И они бежали вместе, взявшись за руки. Максим едва-едва успел к вечерней поверке, оставив Катю в тревоге: не опоздает ли он? У нее навернулись на глазах слезинки, она готова была молиться Богу, чтобы он остановил часы хотя бы на полминуты, как вдруг услышала голос сержанта, что стоял на проходной с повязкой на руке и надписью «дежурный»:

– Не волнуйтесь, красавица. Успеет ваш ефрейтор к поверке. Здесь недалеко, две минуты хода, а еще без трех.

– Правда?

– Честное гвардейское! Жених?

– Нет, что вы! – вспыхнула Катя. – Только сегодня познакомились.

– Вот как! Любовь с первого взгляда!

– Да ладно вам! – Катя махнула на сержанта рукой и, улыбаясь своему, а она не сомневалась, глубокому чувству, выскочила из проходной, побежала на остановку автобуса. В ее душе с этой минуты поселилось теплое солнце.
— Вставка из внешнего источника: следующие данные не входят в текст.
-- ==== Sys2Proof/Machine/Snapshot.lean ====
section
/-! DEFINITION. The persisted snapshot: its 102 bytes (R770 to R774), `save` (R775), `load` (R776) and the reductions and failures
of R777. -/

namespace Sys2Proof.Machine

/-- The length of a snapshot, `SNAP_LEN` (R770). -/
def snapLen : Nat := 102

/-! ### Writing -/

/-- A 16-bit field, least significant byte first (R770). -/
def le16 (w : Word) : List Byte := [loByte w, hiByte w]

/-- A 32-bit field, least significant byte first (R770). -/
def le32 (w : BitVec 32) : List Byte :=
  [w.extractLsb' 0 8, w.extractLsb' 8 8, w.extractLsb' 16 8, w.extractLsb' 24 8]

/-- A one-byte flag: 0x00 or 0x01 (R771, R774). -/
def flagByte (b : Bool) : Byte := if b then 1 else 0

/-- A 32-bit flag: 0 or 1 (R773). -/
def flag32 (b : Bool) : List Byte := le32 (if b then 1 else 0)

/-- The byte of `IM` (R771). -/
def imByte : IntMode → Byte
  | .im0 => 0
  | .im1 => 1
  | .im2 => 2

/-- The byte of `PFX` (R771). -/
def pfxByte : Pfx → Byte
  | .none => 0
  | .ix => 1
  | .iy => 2

/-- The byte of `BLANK_COLOUR` (R774). -/
def blankByte : BlankColour → Byte
  | .black => 0
  | .white => 1

/-- Part 1: the register file (R771). -/
def snapRegisters (c : Cpu) : List Byte :=
  [c.a, c.f, c.b, c.c, c.d, c.e, c.h, c.l, c.a2, c.f2, c.b2, c.c2, c.d2, c.e2, c.h2, c.l2, c.i, flagByte c.iff1,
    flagByte c.iff2, imByte c.im] ++ le16 c.ix ++ le16 c.iy ++ le16 c.sp ++ le16 c.pc ++ [c.r, pfxByte c.pfx]

/-- Part 2: the cycle counter and the raster position (R772). -/
def snapRaster (s : State) : List Byte :=
  le32 (BitVec.ofNat 32 s.ts) ++ le32 s.ula.rasterX ++ le32 s.ula.rasterY

/-- Part 3: the sync state (R773). -/
def snapSync (u : Ula) : List Byte :=
  le32 (u.row.setWidth 32) ++ le32 u.syncLen ++ le32 u.vsX ++ le32 u.vsY ++
    flag32 u.hsyncState ++ flag32 u.vsyncState ++ le32 (BitVec.ofNat 32 u.hsCounter) ++ flag32 u.nmiGenOn ++
    flag32 u.nmiPending ++ flag32 u.l1 ++ flag32 u.l2 ++ flag32 u.l3 ++ le32 u.l2Len ++ flag32 u.rowHold

/-- Part 4: the pool metadata (R774). -/
def snapPool (p : Pool) : List Byte :=
  [flagByte p.blanked, blankByte p.blankColour, flagByte p.interlace, flagByte p.frameParity]

/-- The bytes of a snapshot, in offset order (R770). -/
def snapBytes (s : State) : List Byte :=
  snapRegisters s.cpu ++ snapRaster s ++ snapSync s.ula ++ snapPool s.pool

/-! ### Reading -/

/-- The byte at an offset. -/
def byteAt (bs : List Byte) (k : Nat) : Byte := bs.getD k 0

/-- The 16-bit field at an offset. -/
def wordAt (bs : List Byte) (k : Nat) : Word := joinBytes (byteAt bs (k + 1)) (byteAt bs k)

/-- The 32-bit field at an offset. -/
def longAt (bs : List Byte) (k : Nat) : BitVec 32 :=
  byteAt bs (k + 3) ++ byteAt bs (k + 2) ++ byteAt bs (k + 1) ++ byteAt bs k

/-- A flag at an offset: bit 0 of its first byte (R777). -/
def flagAt (bs : List Byte) (k : Nat) : Bool := (byteAt bs k).getLsbD 0

/-- `IM` takes the value modulo 4, and 3 is read as 0 (R777). -/
def imOfByte (b : Byte) : IntMode :=
  match b.toNat % 4 with
  | 1 => .im1
  | 2 => .im2
  | _ => .im0

/-- Codes other than 1 and 2 read as `none` (R777). -/
def pfxOfByte (b : Byte) : Pfx :=
  match b.toNat with
  | 1 => .ix
  | 2 => .iy
  | _ => .none

/-- `BLANK_COLOUR` takes bit 0 (R777). -/
def blankOfByte (b : Byte) : BlankColour := if b.getLsbD 0 then .white else .black

/-- The register file of a snapshot; `HALTED` and `EI_DELAY` are cleared (R771, R776). -/
def loadCpu (bs : List Byte) : Cpu where
  a := byteAt bs 0
  f := byteAt bs 1
  b := byteAt bs 2
  c := byteAt bs 3
  d := byteAt bs 4
  e := byteAt bs 5
  h := byteAt bs 6
  l := byteAt bs 7
  a2 := byteAt bs 8
  f2 := byteAt bs 9
  b2 := byteAt bs 10
  c2 := byteAt bs 11
  d2 := byteAt bs 12
  e2 := byteAt bs 13
  h2 := byteAt bs 14
  l2 := byteAt bs 15
  i := byteAt bs 16
  iff1 := flagAt bs 17
  iff2 := flagAt bs 18
  im := imOfByte (byteAt bs 19)
  ix := wordAt bs 20
  iy := wordAt bs 22
  sp := wordAt bs 24
  pc := wordAt bs 26
  r := byteAt bs 28
  pfx := pfxOfByte (byteAt bs 29)
  halted := false
  eiDelay := false

/-- The raster and sync state of a snapshot (R772, R773); `INT_GEN` is computed afterwards. A loaded `HS_COUNTER` of `LINE_TS` or more
is kept as it is and reduced by the next tick: R42 bounds it, and R777 lists no reduction for it. DESIGN CHOICE (log entry 14). -/
def loadUla (u : Ula) (bs : List Byte) : Ula where
  rasterX := longAt bs 34
  rasterY := longAt bs 38
  row := (longAt bs 42).setWidth 3
  syncLen := longAt bs 46
  vsX := longAt bs 50
  vsY := longAt bs 54
  hsyncState := flagAt bs 58
  vsyncState := flagAt bs 62
  hsCounter := (longAt bs 66).toNat
  nmiGenOn := flagAt bs 70
  nmiPending := flagAt bs 74
  l1 := flagAt bs 78
  l2 := flagAt bs 82
  l3 := flagAt bs 86
  l2Len := longAt bs 90
  rowHold := flagAt bs 94
  intGen := u.intGen

/-- The pool metadata of a snapshot; no handle moves (R774, R779). -/
def loadPool (p : Pool) (bs : List Byte) : Pool :=
  { p with
    blanked := flagAt bs 98
    blankColour := blankOfByte (byteAt bs 99)
    interlace := flagAt bs 100
    frameParity := flagAt bs 101 }

/-- The state after the fields are assigned (R776). -/
def State.loadFields (s : State) (bs : List Byte) : State :=
  { s with
    cpu := loadCpu bs
    ts := (longAt bs 30).toNat % s.cfg.fieldModulus
    ula := loadUla s.ula bs
    pool := loadPool s.pool bs }.refreshIntGen

/-! ### The two operations -/

/-- `save()`: the sink takes `sinkTakes` bytes before it fails; saving never changes the state but for its report (R775). -/
def State.save (s : State) (sinkTakes : Nat) : State :=
  { s with hostResult := if snapLen ≤ sinkTakes then .saved (snapBytes s) else .saveFailed }

/-- `load(bytes)`: a source of fewer than 102 bytes is a read failure, and the state stays as it was (R776, R777). -/
def State.load (s : State) (bs : List Byte) : State :=
  if snapLen ≤ bs.length then { s.loadFields bs with hostResult := .loaded } else { s with hostResult := .loadFailed }

end Sys2Proof.Machine
end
Этот день и следующие встречи с Катей были как волшебная сказка. Неизменно они встречались у проходной, чтобы как можно дольше быть рядом. Шли гулять в парк, пока позволяла осенняя погода. Но парк с его разноцветными, как калейдоскоп, шелковицами, ясенями и дубами не очень устраивал Максима из-за мизерного числа уединенных мест в глубине деревьев. Мимо бежали многочисленные дорожки и тропинки. По ним шагали отдыхающие с любопытными детьми. Шалуны указывали пальчиками и говорили: «А вон солдат с девушкой целуются!» На детей шикали родители, но Катю этот сигнал вгонял в краску, она хватала Максима за руку и тянула из тенистого местечка в людскую гущу. Максим слабо сопротивлялся, огорчаясь от недопитого наслаждения. Потом они стали появляться у Кати в общежитии. Девушка трудилась в магазине – сначала фасовщицей, потом учеником продавца. Жили по уплотненному варианту, вчетвером. Бывали часы и минуты, когда они оставались одни в комнате, и Максима неудержимо влекло к Кате. Они захлебывались в поцелуях, но как только Максим пытался опустить руку ниже пояса и прощупать трусики, Катя гневно обрывала поцелуи, возвращала его руку на место. Для него это являлось холодным душем.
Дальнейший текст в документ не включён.